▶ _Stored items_
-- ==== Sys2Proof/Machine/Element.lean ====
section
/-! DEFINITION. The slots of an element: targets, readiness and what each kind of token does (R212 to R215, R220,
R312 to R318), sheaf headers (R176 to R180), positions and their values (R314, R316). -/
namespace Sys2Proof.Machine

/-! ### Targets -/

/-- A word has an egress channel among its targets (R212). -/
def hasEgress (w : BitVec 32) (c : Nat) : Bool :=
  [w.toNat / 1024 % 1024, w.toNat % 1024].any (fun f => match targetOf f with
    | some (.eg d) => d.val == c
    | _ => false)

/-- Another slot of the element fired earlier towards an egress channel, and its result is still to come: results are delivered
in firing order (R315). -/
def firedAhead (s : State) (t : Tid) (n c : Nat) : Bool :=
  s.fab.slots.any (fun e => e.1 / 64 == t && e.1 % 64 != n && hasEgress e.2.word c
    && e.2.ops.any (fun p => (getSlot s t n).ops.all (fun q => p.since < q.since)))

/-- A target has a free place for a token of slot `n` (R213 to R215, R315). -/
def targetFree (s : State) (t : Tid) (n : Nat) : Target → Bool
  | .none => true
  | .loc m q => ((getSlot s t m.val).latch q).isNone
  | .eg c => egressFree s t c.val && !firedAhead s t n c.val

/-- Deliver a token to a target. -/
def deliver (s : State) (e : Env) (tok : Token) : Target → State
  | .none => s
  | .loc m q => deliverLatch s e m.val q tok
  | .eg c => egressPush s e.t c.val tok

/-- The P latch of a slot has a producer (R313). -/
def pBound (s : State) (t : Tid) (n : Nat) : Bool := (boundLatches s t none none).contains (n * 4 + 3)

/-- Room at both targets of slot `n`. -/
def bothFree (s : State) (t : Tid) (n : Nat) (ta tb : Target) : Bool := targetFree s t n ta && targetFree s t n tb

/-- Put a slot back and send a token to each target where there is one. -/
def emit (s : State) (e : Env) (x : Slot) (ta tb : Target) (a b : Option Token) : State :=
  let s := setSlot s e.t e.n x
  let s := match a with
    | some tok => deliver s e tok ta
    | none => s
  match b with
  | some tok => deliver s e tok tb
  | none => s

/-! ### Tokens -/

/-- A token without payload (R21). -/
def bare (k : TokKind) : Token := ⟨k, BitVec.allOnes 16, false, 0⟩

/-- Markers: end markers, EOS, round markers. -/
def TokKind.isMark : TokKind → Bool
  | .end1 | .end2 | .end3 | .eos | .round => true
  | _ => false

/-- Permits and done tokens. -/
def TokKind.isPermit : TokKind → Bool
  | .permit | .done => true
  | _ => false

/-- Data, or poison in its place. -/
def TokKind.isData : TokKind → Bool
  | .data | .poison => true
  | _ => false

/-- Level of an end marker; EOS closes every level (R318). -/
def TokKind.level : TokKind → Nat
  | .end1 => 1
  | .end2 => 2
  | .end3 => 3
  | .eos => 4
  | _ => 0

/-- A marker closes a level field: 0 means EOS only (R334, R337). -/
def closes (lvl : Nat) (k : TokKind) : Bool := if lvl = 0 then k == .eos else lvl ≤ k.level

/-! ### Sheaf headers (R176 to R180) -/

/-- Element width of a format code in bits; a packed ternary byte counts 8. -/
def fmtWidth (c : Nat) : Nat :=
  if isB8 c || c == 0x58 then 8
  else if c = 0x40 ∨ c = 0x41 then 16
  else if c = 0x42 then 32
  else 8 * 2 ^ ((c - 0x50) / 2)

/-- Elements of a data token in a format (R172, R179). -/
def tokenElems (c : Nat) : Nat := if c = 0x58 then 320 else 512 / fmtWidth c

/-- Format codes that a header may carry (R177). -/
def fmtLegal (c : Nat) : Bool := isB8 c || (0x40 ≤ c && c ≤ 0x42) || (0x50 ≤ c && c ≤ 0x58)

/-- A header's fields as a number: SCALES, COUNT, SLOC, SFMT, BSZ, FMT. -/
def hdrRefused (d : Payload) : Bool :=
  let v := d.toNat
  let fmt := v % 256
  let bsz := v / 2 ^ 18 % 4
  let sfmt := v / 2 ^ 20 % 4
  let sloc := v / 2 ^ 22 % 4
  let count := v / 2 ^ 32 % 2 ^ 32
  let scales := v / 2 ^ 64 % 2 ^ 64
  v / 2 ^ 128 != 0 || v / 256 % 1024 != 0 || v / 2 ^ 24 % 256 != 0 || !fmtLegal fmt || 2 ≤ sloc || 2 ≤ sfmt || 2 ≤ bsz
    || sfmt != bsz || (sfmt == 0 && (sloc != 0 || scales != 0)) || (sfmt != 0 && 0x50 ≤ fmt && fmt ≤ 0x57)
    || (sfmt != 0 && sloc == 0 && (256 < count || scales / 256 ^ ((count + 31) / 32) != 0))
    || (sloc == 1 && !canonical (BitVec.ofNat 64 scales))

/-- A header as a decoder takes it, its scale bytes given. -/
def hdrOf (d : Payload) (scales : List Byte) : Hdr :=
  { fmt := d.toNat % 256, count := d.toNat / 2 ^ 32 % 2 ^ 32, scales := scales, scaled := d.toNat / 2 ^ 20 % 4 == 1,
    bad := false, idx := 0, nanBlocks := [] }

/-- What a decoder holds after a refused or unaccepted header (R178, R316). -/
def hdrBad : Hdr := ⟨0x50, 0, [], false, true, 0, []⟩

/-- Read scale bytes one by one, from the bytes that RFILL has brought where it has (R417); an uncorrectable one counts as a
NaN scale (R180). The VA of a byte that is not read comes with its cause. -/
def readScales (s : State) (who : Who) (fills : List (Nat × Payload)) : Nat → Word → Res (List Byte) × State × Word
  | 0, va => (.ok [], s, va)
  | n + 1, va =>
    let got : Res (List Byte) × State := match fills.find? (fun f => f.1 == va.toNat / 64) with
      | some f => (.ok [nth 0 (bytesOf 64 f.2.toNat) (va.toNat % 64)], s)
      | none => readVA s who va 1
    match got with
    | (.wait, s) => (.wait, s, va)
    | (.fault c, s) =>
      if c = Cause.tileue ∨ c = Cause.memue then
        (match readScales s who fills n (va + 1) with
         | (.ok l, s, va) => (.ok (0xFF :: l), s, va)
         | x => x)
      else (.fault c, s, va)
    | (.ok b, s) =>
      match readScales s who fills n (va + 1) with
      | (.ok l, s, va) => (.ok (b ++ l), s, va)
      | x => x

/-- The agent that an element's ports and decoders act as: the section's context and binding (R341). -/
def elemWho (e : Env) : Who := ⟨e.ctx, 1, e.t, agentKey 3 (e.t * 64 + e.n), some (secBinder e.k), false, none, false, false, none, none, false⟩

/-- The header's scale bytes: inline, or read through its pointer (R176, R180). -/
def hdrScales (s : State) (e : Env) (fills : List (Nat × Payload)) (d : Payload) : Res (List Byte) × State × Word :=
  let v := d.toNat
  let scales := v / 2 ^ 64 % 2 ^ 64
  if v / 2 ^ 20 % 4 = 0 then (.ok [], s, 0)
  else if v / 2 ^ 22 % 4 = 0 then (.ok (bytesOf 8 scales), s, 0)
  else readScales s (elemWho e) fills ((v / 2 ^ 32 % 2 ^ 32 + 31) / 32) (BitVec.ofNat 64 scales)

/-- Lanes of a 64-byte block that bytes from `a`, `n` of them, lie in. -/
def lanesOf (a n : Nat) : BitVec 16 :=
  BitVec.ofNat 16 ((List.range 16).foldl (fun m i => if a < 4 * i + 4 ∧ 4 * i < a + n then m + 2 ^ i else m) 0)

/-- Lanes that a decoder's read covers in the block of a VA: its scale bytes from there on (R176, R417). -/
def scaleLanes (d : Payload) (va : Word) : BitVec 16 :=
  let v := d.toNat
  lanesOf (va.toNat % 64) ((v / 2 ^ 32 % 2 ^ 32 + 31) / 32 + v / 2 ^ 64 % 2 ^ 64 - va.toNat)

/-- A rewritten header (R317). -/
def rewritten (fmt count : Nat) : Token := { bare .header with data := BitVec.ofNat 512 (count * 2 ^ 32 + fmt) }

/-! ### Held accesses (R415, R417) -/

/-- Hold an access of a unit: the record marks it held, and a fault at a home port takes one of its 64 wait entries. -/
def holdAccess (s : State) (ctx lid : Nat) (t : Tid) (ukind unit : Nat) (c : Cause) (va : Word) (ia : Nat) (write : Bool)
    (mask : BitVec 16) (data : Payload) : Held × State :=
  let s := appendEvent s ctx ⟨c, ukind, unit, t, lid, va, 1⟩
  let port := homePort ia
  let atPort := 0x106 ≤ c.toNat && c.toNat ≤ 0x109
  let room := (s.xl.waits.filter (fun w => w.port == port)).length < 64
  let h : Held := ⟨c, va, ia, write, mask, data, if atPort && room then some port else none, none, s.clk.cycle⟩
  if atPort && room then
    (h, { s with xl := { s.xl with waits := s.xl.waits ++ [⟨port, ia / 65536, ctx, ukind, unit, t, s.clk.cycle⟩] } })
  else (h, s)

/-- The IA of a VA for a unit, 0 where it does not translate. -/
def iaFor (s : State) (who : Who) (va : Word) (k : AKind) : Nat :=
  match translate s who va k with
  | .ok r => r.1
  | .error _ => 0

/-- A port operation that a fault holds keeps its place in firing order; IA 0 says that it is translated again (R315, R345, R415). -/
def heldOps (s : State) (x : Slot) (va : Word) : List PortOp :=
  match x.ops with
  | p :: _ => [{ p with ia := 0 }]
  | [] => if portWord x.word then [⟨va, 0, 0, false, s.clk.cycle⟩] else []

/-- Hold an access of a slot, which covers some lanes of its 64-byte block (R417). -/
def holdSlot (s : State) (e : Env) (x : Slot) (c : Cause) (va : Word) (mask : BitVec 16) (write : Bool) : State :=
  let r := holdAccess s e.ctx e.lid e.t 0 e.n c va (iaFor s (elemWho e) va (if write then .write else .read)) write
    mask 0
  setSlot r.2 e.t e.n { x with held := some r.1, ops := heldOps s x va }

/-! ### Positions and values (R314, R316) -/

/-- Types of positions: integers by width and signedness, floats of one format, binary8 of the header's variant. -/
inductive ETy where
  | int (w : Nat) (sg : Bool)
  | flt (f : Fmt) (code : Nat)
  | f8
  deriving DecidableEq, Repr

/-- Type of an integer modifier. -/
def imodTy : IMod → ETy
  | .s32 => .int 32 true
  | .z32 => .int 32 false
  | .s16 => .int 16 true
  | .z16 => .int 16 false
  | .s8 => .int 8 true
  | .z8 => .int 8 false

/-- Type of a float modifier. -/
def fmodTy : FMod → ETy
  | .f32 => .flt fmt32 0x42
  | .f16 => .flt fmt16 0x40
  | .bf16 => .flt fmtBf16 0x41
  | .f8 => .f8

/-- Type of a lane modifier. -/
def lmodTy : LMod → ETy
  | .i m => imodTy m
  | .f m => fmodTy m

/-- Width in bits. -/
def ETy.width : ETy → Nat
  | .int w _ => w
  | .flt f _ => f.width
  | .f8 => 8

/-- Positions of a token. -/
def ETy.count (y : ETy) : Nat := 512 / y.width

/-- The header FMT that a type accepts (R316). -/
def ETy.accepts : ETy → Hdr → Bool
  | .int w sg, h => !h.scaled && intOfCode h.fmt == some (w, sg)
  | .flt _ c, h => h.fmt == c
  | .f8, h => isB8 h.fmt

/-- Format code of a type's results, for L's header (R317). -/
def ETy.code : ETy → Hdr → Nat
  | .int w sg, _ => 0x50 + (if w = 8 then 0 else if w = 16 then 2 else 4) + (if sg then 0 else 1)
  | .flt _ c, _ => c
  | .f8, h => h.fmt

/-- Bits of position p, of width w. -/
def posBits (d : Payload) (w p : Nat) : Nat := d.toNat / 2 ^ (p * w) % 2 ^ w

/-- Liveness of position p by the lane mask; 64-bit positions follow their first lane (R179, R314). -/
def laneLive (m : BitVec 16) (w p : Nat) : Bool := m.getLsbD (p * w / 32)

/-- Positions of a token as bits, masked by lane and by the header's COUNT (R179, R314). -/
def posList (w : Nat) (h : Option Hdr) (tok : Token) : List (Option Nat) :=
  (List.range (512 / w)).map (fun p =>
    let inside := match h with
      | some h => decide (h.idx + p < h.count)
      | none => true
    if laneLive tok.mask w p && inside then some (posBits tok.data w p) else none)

▶ _WHAT IS BEING ASKED_
Each line above where the word "firedAhead" occurs should be returned in full.

▶ _ANSWER BOX_
def firedAhead (s : State) (t : Tid) (n c : Nat) : Bool :=
  | .eg c => egressFree s t c.val && !firedAhead s t n c.val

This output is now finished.